*** Opening of Stored data ***

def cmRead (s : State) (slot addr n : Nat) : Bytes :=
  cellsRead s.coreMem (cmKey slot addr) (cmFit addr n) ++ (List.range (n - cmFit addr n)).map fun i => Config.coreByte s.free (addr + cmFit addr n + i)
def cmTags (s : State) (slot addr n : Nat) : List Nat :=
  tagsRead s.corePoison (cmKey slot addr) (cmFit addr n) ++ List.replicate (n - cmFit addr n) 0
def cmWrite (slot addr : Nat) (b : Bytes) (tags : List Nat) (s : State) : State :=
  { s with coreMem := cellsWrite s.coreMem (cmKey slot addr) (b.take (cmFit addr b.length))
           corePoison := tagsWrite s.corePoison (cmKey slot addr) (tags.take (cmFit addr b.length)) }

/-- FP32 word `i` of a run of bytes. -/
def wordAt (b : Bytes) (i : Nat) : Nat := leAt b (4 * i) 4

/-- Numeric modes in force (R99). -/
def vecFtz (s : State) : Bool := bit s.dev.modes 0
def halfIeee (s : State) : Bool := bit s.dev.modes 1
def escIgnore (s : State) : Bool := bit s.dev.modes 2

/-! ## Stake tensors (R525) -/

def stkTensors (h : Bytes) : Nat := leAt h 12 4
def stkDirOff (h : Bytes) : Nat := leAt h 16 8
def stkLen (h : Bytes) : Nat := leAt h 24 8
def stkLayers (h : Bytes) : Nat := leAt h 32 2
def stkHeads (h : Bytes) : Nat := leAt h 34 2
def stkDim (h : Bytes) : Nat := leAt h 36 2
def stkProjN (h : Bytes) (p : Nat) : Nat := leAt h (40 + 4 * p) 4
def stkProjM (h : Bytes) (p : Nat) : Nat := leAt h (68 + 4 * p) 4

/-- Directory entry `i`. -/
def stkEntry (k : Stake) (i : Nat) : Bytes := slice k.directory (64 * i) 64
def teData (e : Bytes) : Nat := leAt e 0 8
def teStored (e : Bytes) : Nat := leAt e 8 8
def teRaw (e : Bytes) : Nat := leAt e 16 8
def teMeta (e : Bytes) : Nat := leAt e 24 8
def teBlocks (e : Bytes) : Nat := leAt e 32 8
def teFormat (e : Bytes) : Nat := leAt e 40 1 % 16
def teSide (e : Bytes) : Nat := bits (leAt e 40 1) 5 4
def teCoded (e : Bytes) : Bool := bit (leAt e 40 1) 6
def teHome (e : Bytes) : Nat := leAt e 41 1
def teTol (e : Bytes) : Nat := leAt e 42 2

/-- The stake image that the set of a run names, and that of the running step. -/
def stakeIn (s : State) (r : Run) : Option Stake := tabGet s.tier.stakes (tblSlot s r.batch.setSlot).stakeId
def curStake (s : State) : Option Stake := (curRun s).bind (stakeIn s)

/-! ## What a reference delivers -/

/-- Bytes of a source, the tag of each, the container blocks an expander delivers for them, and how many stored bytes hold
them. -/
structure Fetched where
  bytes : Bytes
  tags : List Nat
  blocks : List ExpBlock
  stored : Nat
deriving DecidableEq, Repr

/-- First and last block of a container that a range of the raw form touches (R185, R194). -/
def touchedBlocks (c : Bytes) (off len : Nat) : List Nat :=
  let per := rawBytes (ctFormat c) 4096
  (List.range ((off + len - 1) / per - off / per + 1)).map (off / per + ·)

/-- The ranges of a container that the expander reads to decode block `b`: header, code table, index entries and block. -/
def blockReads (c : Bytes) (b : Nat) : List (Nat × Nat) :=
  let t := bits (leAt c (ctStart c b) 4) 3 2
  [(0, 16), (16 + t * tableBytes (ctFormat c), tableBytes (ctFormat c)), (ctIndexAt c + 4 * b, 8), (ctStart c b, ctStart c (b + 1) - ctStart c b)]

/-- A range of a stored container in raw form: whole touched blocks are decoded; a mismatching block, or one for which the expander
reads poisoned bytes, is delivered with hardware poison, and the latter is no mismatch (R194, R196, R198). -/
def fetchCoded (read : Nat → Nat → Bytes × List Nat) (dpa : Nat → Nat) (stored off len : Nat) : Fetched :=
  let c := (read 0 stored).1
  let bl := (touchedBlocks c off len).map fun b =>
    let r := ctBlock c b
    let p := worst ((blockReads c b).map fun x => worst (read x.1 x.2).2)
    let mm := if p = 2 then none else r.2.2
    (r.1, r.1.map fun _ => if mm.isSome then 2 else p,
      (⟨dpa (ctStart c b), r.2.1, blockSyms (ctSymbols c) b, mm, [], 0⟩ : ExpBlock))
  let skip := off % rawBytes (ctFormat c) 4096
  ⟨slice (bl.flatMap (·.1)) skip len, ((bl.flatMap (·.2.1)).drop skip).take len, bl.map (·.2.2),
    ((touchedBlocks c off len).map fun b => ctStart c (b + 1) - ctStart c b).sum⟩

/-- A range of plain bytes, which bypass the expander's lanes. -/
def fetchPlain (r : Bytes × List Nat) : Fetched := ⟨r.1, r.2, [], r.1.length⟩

*** Close of Stored data ***

**Task details:**
Copy every line from the material in which the word "skip" can be found.

**Final answer:**
  let skip := off % rawBytes (ctFormat c) 4096
  ⟨slice (bl.flatMap (·.1)) skip len, ((bl.flatMap (·.2.1)).drop skip).take len, bl.map (·.2.2),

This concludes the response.